CakePHP: How can I change this find call to include all records that do not exist in the associated table?

Question

I have a few tables with the following relationships:

Company hasMany Jobs, Employees, and Trucks, Users

I've got all my foreign keys set up properly, along with the tables' Models, Controllers, and Views.

Originally, the Jobs table had a boolean field called "assigned". The following find operation (from the JobsController) successfully returns all employees, all trucks, and any jobs that are not assigned and fall on a certain day for a single company (without returning users by utilizing the containable behavior):

$this->set('resources', $this->Job->Company->find('first', array(
  'conditions' => array(
    'Company.id' => $company_id
  ),
  'contain' => array(
    'Employee',
    'Truck',
    'Job' => array(
      'conditions' => array(
        'Job.assigned' => false,
        'Job.pickup_date' => date('Y-m-d', strtotime('Today'));
      )
    )
  )
)));

Now, since writing this code, I decided to do a lot more with the job assignments. So I've created a new model "Assignment" that belongsTo Truck and belongsTo Job. I've added the hasMany Assignments to both the Truck model and the Jobs Model. I have both foreign keys in the assignments table, along with some other assignment fields.

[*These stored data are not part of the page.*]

theorem drainRest_length_le (data : List Byte) : (drainRest data).length ≤ data.length := by
  simp [drainRest]

/-- Later bytes may as well come behind what an earlier DRAIN left. -/
theorem drainRest_append (a b : List Byte) : drainRest (a ++ b) = drainRest (drainRest a ++ b) := by
  obtain ⟨-, hpos⟩ := scan_append a b
  simp only [drainRest]
  rw [hpos, ← List.drop_drop, List.drop_append_of_le_length (scan_pos_le a)]

/-- The frames of a stream: those of its first part, then those of what that left with the rest behind it (R25). -/
theorem scan_frames_append (a b : List Byte) :
    (scan (a ++ b)).frames = (scan a).frames ++ (scan (drainRest a ++ b)).frames :=
  (scan_append a b).1

theorem exec_drain_withBytes (s : State) (bs : List Byte) (h : bs.length ≤ s.cfg.cap) :
    exec .drain (s.withBytes bs) = .next ((s.withBytes (drainRest bs)).respond (.frames (scan bs).frames)) :=
  execDrain_withBytes s bs h

/-- A burst that fits is appended, an empty one to a buffer of no bytes too (R65, R66 (a)). -/
theorem pushBytes_of_fits (s : State) (bs b : List Byte) (h : bs.length + b.length ≤ s.cfg.cap) :
    pushBytes (s.withBytes bs) b = .ok (s.withBytes (bs ++ b)) := by
  cases b with
  | nil =>
    have hle : ¬ s.cfg.cap < bs.length := by simpa using h
    simp [pushBytes, storeBytes, hle]
  | cons x b =>
    have hcap : 0 < s.cfg.cap := by simp at h; omega
    rw [pushBytes_withBytes s bs (x :: b) hcap (by omega), if_pos h]

theorem exec_push_of_fits (s : State) (bs b : List Byte) (h : bs.length + b.length ≤ s.cfg.cap) :
    exec (.push b) (s.withBytes bs) = .next ((s.withBytes (bs ++ b)).respond .none) :=
  toResult_map_of_ok _ (pushBytes_of_fits s bs b h)

/-- No operation on BUF reads the response field, so it may be set after BUF as well as before. -/
theorem respond_withBytes (s : State) (bs : List Byte) (r : Response) :
    (s.withBytes bs).respond r = (s.respond r).withBytes bs := rfl

@[simp] theorem respond_respond (s : State) (q r : Response) : (s.respond q).respond r = s.respond r := rfl

/-- One burst that fits, then a DRAIN: the DRAIN sees what was held and the burst behind it (R27). -/
theorem execAll_push_drain (s : State) (bs b : List Byte) (h : bs.length + b.length ≤ s.cfg.cap) :
    execAll [.push b, .drain] (s.withBytes bs) =
      .next ((s.withBytes (drainRest (bs ++ b))).respond (.frames (scan (bs ++ b)).frames)) := by
  have hdrain := exec_drain_withBytes (s.respond .none) (bs ++ b) (by simpa using h)
  simp only [execAll, exec_push_of_fits s bs b h, respond_withBytes, hdrain, respond_respond]

/-- The first burst of a stream, then the others on what its DRAIN left. -/
theorem deliverChunks_cons (s : State) (bs b : List Byte) (chunks : List (List Byte))
    (h : bs.length + b.length ≤ s.cfg.cap) :
    deliverChunks (b :: chunks) (s.withBytes bs) =
      (deliverChunks chunks ((s.respond (.frames (scan (bs ++ b)).frames)).withBytes (drainRest (bs ++ b)))).map
        fun p => (p.1, (scan (bs ++ b)).frames ++ p.2) := by
  simp only [deliverChunks, execAll_push_drain s bs b h, respond_withBytes, withBytes_response, respond_response]

/-- A stream that fits, in one burst or more: the frames of one scan of the whole and the bytes that scan leaves. The
response in the end state is the last DRAIN's alone, so it is left open. -/
theorem deliverChunks_withBytes (chunks : List (List Byte)) :
    ∀ (s : State) (bs b : List Byte), bs.length + (b :: chunks).flatten.length ≤ s.cfg.cap →
      ∃ r, deliverChunks (b :: chunks) (s.withBytes bs) =
        some ((s.withBytes (drainRest (bs ++ (b :: chunks).flatten))).respond r,
          (scan (bs ++ (b :: chunks).flatten)).frames) := by
  induction chunks with
  | nil =>
    intro s bs b h
    rw [deliverChunks_cons s bs b [] (by simpa using h)]
    exact ⟨.frames (scan (bs ++ b)).frames, by simp [deliverChunks, respond_withBytes]⟩
  | cons c chunks ih =>
    intro s bs b h
    simp only [List.flatten_cons, List.length_append] at h
    have hrest := drainRest_length_le (bs ++ b)
    rw [List.length_append] at hrest
    obtain ⟨r, hr⟩ := ih (s.respond (.frames (scan (bs ++ b)).frames)) (drainRest (bs ++ b)) c
      (by simp only [List.flatten_cons, List.length_append, respond_cfg]; omega)
    refine ⟨r, ?_⟩
    rw [deliverChunks_cons s bs b _ (by omega), hr, List.flatten_cons (l := b), ← List.append_assoc bs b,
      drainRest_append (bs ++ b), scan_frames_append (bs ++ b)]
    rfl

end Sys2Proof.Machine

namespace Sys2Proof.Proofs

open Sys2Proof.Machine

/-- Settles O59: what completes on BUF from a legal state, through every instruction and every action. -/
theorem noStepFromALegalStateFaults : Obligations.NoStepFromALegalStateFaults :=
  fun _ f h => h.step_ne_fault f

/-- Settles O38, by induction on the bursts: a scan may stop after any of them and go on from what it left. -/
theorem burstsDeliverWhatTheWholeStreamDelivers : Obligations.BurstsDeliverWhatTheWholeStreamDelivers := by
  intro s bs chunks hne hfit
  obtain ⟨b, chunks, rfl⟩ := List.exists_cons_of_ne_nil hne
  obtain ⟨r, hr⟩ := deliverChunks_withBytes chunks s bs b hfit
  exact ⟨_, _, hr, exec_drain_withBytes s _ (by simpa using hfit)⟩

end Sys2Proof.Proofs
end

section
/-! PROOFS. The statements of the family `30_encoding`: the command codes, the instruction decoder against the encoder
both ways and on what it rejects, the 16-bit values of payloads. First the laws of the command codes, the encoder, the
decoder and the 16-bit operands; then the statements. -/

namespace Sys2Proof

/-! The command codes (R34). -/

/-- A CMD byte selects exactly the command whose code it is. -/
theorem Command.ofCode_eq_some_iff (b : Byte) (c : Command) : Command.ofCode b = some c ↔ b = c.code :=
  ⟨fun h => (Command.ofCode_some h).symm, fun h => h ▸ Command.ofCode_code c⟩

/-! The encoder (R30). -/

/-- What has an encoding is a frame, and its encoding is the wire frame of its parts. -/
theorem encode_eq_some_iff (i : Instr) (bs : List Byte) :
    encode i = some bs ↔ ∃ c p k, i.frameParts = some (c, p, k) ∧ wireFrame c p k = bs := by
  simp [encode]

theorem encode_ofFrame (c : Byte) (p : List Byte) (k : Byte) : encode (Instr.ofFrame c p k) = some (wireFrame c p k) :=
  (encode_eq_some_iff _ _).2 ⟨c, p, k, Instr.frameParts_ofFrame c p k, rfl⟩

/-! The decoder, one equation per shape of the bytes (R30, R32). -/

theorem decode_noHeader {a b : Byte} {r : List Byte} (h : ¬ (a = sof0 ∧ b = sof1)) :
    decode (a :: b :: r) = .error .badHeader := if_neg h

section
variable (c : Byte) {len : Byte} {r : List Byte}

/-- A LEN byte above 16: a bad length, however many bytes follow (R57). -/
theorem decode_badLength (h : maxPayload < len.toNat) : decode (sof0 :: sof1 :: c :: len :: r) = .error .badLength := by
  simp [decode, h]

/-- A legal LEN and no CRC byte after LEN bytes: truncated (R58). -/
theorem decode_incomplete (h : len.toNat ≤ maxPayload) (hr : r.length ≤ len.toNat) :
    decode (sof0 :: sof1 :: c :: len :: r) = .error .truncated := by
  simp [decode, Nat.not_lt.2 h, List.drop_eq_nil_of_le hr]

/-- A legal LEN and more than LEN bytes after it: a frame (R30). -/
theorem decode_complete (h : len.toNat ≤ maxPayload) (hr : len.toNat < r.length) :
    decode (sof0 :: sof1 :: c :: len :: r) =
      .ok (Instr.ofFrame c (r.take len.toNat) r[len.toNat], r.drop (len.toNat + 1)) := by
  simp only [decode, and_self, if_true, if_neg (Nat.not_lt.2 h), List.drop_eq_getElem_cons hr]

end

end Sys2Proof

namespace Sys2Proof.Machine

/-! The 16-bit values of payloads (R35). -/

theorem le16_toNat (b0 b1 : Byte) : (le16 b0 b1).toNat = b0.toNat + 256 * b1.toNat := by
  simp [le16]
  omega

/-- The two bytes of a value, low byte first, put the value together again. -/
theorem le16_extractLsb (w : Word16) : le16 (w.extractLsb' 0 8) (w.extractLsb' 8 8) = w := by
  apply BitVec.eq_of_toNat_eq
  rw [le16_toNat]
  simp [BitVec.extractLsb'_toNat, Nat.shiftRight_eq_div_pow]
  omega

theorem wordOperand_le16Bytes (w : Word16) (rest : List Byte) : wordOperand (le16Bytes w ++ rest) = some w :=
  congrArg some (le16_extractLsb w)

theorem asS16_eq_toInt (w : Word16) : asS16 w = w.toInt := by
  simp only [asS16, BitVec.toInt_eq_toNat_cond]
  split <;> split <;> omega

end Sys2Proof.Machine

namespace Sys2Proof.Proofs

open Sys2Proof.Machine

/-- Settles O3: the bytes are the wire frame of the instruction's parts, and those parts make the instruction again. -/
theorem decodeOfEncodeIsTheInstruction : Obligations.DecodeOfEncodeIsTheInstruction := by
  intro i bs t hs he
  obtain ⟨c, p, k, hparts, rfl⟩ := (encode_eq_some_iff i bs).1 he
  rw [decode_wireFrame c p k t (Instr.payload_le_of_shapeOk hs hparts), Instr.ofFrame_of_frameParts hs hparts]

/-- Settles O4: what the decoder accepts is a wire frame followed by the rest. -/
theorem encodeOfDecodeIsTheBytes : Obligations.EncodeOfDecodeIsTheBytes := by
  intro i bs t h
  obtain ⟨c, p, k, hp, rfl, rfl⟩ := decode_ok h
  exact ⟨Instr.shapeOk_ofFrame c p k hp, wireFrame c p k, encode_ofFrame c p k, rfl⟩

/-- Settles O2: a byte selects the command whose code it is, and these are the six codes. -/
theorem exactlySixCommandCodesAreAssigned : Obligations.ExactlySixCommandCodesAreAssigned := by
  intro b c
  rw [Command.ofCode_eq_some_iff]
  cases c <;> simp [Command.code]

/-- Settles O5, by the shapes the decoder tells apart: under two bytes, no header, the header with CMD or LEN missing,
and the header with both, where LEN decides first. -/
theorem decoderRejectsByName : Obligations.DecoderRejectsByName := by
  intro bs
  match bs with
  | [] => simp [decode]
  | [_] => simp [decode]
  | a :: b :: r =>
    by_cases hdr : a = sof0 ∧ b = sof1
    · obtain ⟨rfl, rfl⟩ := hdr
      match r with
      | [] => simp [decode, beginsWithHeader, sof0, sof1]
      | [_] => simp [decode, beginsWithHeader, sof0, sof1]
      | c :: len :: r =>
        rcases Nat.lt_or_ge 16 len.toNat with hlong | hlegal
        · rw [decode_badLength c hlong]
          simp [beginsWithHeader, sof0, sof1, hlong]
        · rcases Nat.lt_or_ge len.toNat r.length with hall | hshort
          · rw [decode_complete c hlegal hall]
            simp [beginsWithHeader, sof0, sof1, hlegal, hall]
          · rw [decode_incomplete c hlegal hshort]
            simp [beginsWithHeader, sof0, sof1, hlegal, hshort]
    · rw [decode_noHeader hdr]
      simp only [sof0, sof1, BitVec.ofNat_eq_ofNat] at hdr
      rcases not_and_or.1 hdr with h | h <;> simp [beginsWithHeader, sof0, sof1, h]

Now, I'm trying to get the same information above, only instead of checking the assigned field from the job table, I want to check the assignments table to ensure that the job does not exist there. I can no longer use the containable behavior if I'm going to use the "joins" feature of the find method due to mysql errors (according to the cookbook). But, the following query returns all jobs, even if they fall on different days.

$this->set('resources', $this->Job->Company->find('first', array(
'joins' => array(
    array(
        'table' => 'employees',
        'alias' => 'Employee',
        'type' => 'LEFT',
        'conditions' => array(
            'Company.id = Employee.company_id'
        )
    ),
    array(
        'table' => 'trucks',
        'alias' => 'Truck',
        'type' => 'LEFT',
        'conditions' => array(
            'Company.id = Truck.company_id'
        )
    ),
    array(
        'table' => 'jobs',
        'alias' => 'Job',
        'type' => 'LEFT',
        'conditions' => array(
            'Company.id = Job.company_id'
        )
    ),
    array(
        'table' => 'assignments',
        'alias' => 'Assignment',
        'type' => 'LEFT',
        'conditions' => array(
            'Job.id = Assignment.job_id'
        )
    )
),
'conditions'    => array(
    'Job.pickup_date' => $day,
    'Company.id'    => $company_id,
    'Assignment.job_id IS NULL'
)
)));

EDIT: As it turns out, my query works, there was a problem with my data that was causing all assignments to be returned.

Answer 1

There is nothing wrong with my query. Turns out there was a data issue preventing me from properly filtering the assignments.

Answer 2

Rember this condition will traslate to ON in the JOIN query, where as you need an WHERE somefield != somevalue kind of condition, use an conditions array ( see conditions in find ) in find method

$this->Modelname->find('type',array=('conditions' => array('somefiled !=' => $value,'somemorefield <>' => $value)));